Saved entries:
-- ==== Sys2Proof/Certificates/Slice0/Obligations.lean ====
section
/-! DEFINITION. The statements about the model, one definition each. -/

open Sys2Proof Sys2Proof.Machine

/-- A step carries out the command at the front of the queue. A step on a state whose queue begins with a command is exec of that command on the state with the rest of the queue; on an empty queue the block idles, which is the choice of the model (assumption log 5). -/
def Obligations.StepRunsTheFrontCommand : Prop :=
  (∀ (s : State) (c : Instr) (rest : List Instr), s.pending = c :: rest → step s = exec c { s with pending := rest }) ∧
  (∀ s : State, s.pending = [] → step s = .next s)

/-- The state after reset. After reset Ridge is zero and runs free as grandmaster with the increment of 10 ns, no memory word holds a value other than zero, no peg, ring, graph, tensor, allocation or window exists, no mode change is in progress, and no command waits. That the boot has ended, in RUN, with Foreman serving and the default profile not started is the choice of the model (assumption log 1). -/
def Obligations.ResetState : Prop :=
  State.reset.ridge.ns = 0 ∧ State.reset.ridge.frac = 0 ∧ State.reset.ridge.inc = 10 * 2 ^ 32 ∧ loopState State.reset = 0 ∧
  gmActive State.reset = true ∧ (∀ a, memGet State.reset a = 0) ∧ State.reset.poison = [] ∧ State.reset.scribe.pegs = [] ∧
  State.reset.scribe.rings = [] ∧ State.reset.scribe.graphs = [] ∧ State.reset.tensors.table = [] ∧ State.reset.memory.allocs = [] ∧
  (∀ w, w < 256 → winValid State.reset w = false) ∧ changing State.reset = false ∧ State.reset.pending = [] ∧
  inRun State.reset = true ∧ State.reset.mb.foremanUp = true ∧ bit (rd State.reset SILL_PROFILE) 0 = false

/-- A software write acts on each field of a register by its access type. For every row of the register map, every field of it that is not reserved, every old word and every written word, with no coinciding hardware update: a RW field takes the written bits, a RWL field does so unless its lock is set, a W1C field loses the bits written 1, a W1S field gains them, and a RO, RC, HWO or WO field keeps its bits. -/
def Obligations.FieldsWriteByAccessType : Prop :=
  ∀ (a : Nat) (r : RegRow) (f : Fld) (locked : Bool) (old v : Nat), findRow a = some r → f ∈ r.flds → f.acc ≠ .res → old < 2 ^ 32 →
    let w := (wordWrite r.flds locked old v []).1
    let o := bits old f.msb f.lsb
    let x := bits v f.msb f.lsb
    bits w f.msb f.lsb = (match f.acc with
      | .rw => x
      | .rwl => if locked then o else x
      | .w1c => o - (o &&& x)
      | .w1s => o ||| x
      | _ => o)

/-- Register writes and reads, one register of each kind. Over a link that is up, for the owner function: a write to YARD.EVENTS (W1C) clears the bits written 1 but keeps those that hardware sets in the same window, and a write to RIDGE.LOCK_CFG (RW) stores the value; a write of one or two bytes, or one to the HWO register YARD.STATUS, changes no word of the window but the count and the address of ignored writes. A read of the RC register YARD.HOST_READ returns its value and leaves the coinciding increment. A read of RIDGE.TIME_LO returns the low word of Ridge and latches the high word and the fraction of the same step. Nothing else changes. -/
def Obligations.RegisterAccesses : Prop :=
  ∀ s : State, hostReaches s 0 = true →
    (∀ v m, v < 2 ^ 32 → m < 2 ^ 7 → Completes (.registerWrite 0 0xB0004 4 v [.set m]) s (fun t =>
      (∀ i, i < 7 → bit (rd t YARD_EVENTS) i = (bit m i || (bit (rd s YARD_EVENTS) i && !bit v i))) ∧
      t = { s with regs := t.regs } ∧ SameWords s t (fun a => decide (a = 0xB0004)))) ∧
    (∀ v, v < 2 ^ 32 → Completes (.registerWrite 0 RIDGE_LOCK_CFG.addr 4 v []) s (fun t =>
      rd t RIDGE_LOCK_CFG = v ∧ t = { s with regs := t.regs } ∧ SameWords s t (fun a => decide (a = RIDGE_LOCK_CFG.addr)))) ∧
    (∀ v n, n = 1 ∨ n = 2 → Completes (.registerWrite 0 RIDGE_LOCK_CFG.addr n v []) s (fun t =>
      rd t (BLOCK_IGNORED_WRITES 0x10000) = min 0xFFFFFFFF (rd s (BLOCK_IGNORED_WRITES 0x10000) + 1) ∧
      rd t (BLOCK_IGNORED_ADDR 0x10000) = RIDGE_LOCK_CFG.addr - 0x10000 ∧
      t = { s with regs := t.regs } ∧ SameWords s t (fun a => decide (0x1FFF8 ≤ a ∧ a < 0x20000)))) ∧
    (∀ v, v < 2 ^ 32 → Completes (.registerWrite 0 YARD_STATUS.addr 4 v []) s (fun t =>
      rd t (BLOCK_IGNORED_WRITES 0xB0000) = min 0xFFFFFFFF (rd s (BLOCK_IGNORED_WRITES 0xB0000) + 1) ∧
      rd t (BLOCK_IGNORED_ADDR 0xB0000) = 1 ∧
      t = { s with regs := t.regs } ∧ SameWords s t (fun a => decide (0xBFFF8 ≤ a ∧ a < 0xC0000)))) ∧
    (∀ n, n < 2 ^ 32 → Completes (.rcRead 0 YARD_HOST_READ.addr 4 [.incr 31 0 n]) s (fun t =>
      t.emitted = s.emitted ++ [.readValue YARD_HOST_READ.addr (rd s YARD_HOST_READ)] ∧ rd t YARD_HOST_READ = n ∧
      t = { s with regs := t.regs, emitted := t.emitted } ∧ SameWords s t (fun a => decide (a = YARD_HOST_READ.addr)))) ∧
    Completes (.lowWordReadLatch 0 RIDGE_TIME_LO.addr) s (fun t =>
      t.emitted = s.emitted ++ [.readValue RIDGE_TIME_LO.addr (s.ridge.ns % 2 ^ 32)] ∧
      tget RIDGE_TIME_HI.addr t.latch = some (BitVec.ofNat 32 (s.ridge.ns / 2 ^ 32 % 2 ^ 32)) ∧
      tget RIDGE_TIME_FRAC.addr t.latch = some (BitVec.ofNat 32 s.ridge.frac) ∧ t = { s with latch := t.latch, emitted := t.emitted })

--- EXERCISE DETAILS ---
In exact wording, restate the lines of the data above from the first through the one holding "(∀ s : State, s.pending", and stop after that line.

--- SOLUTION TO THIS EXERCISE ---
-- ==== Sys2Proof/Certificates/Slice0/Obligations.lean ====
section
/-! DEFINITION. The statements about the model, one definition each. -/

open Sys2Proof Sys2Proof.Machine

/-- A step carries out the command at the front of the queue. A step on a state whose queue begins with a command is exec of that command on the state with the rest of the queue; on an empty queue the block idles, which is the choice of the model (assumption log 5). -/
def Obligations.StepRunsTheFrontCommand : Prop :=
  (∀ (s : State) (c : Instr) (rest : List Instr), s.pending = c :: rest → step s = exec c { s with pending := rest }) ∧
  (∀ s : State, s.pending = [] → step s = .next s)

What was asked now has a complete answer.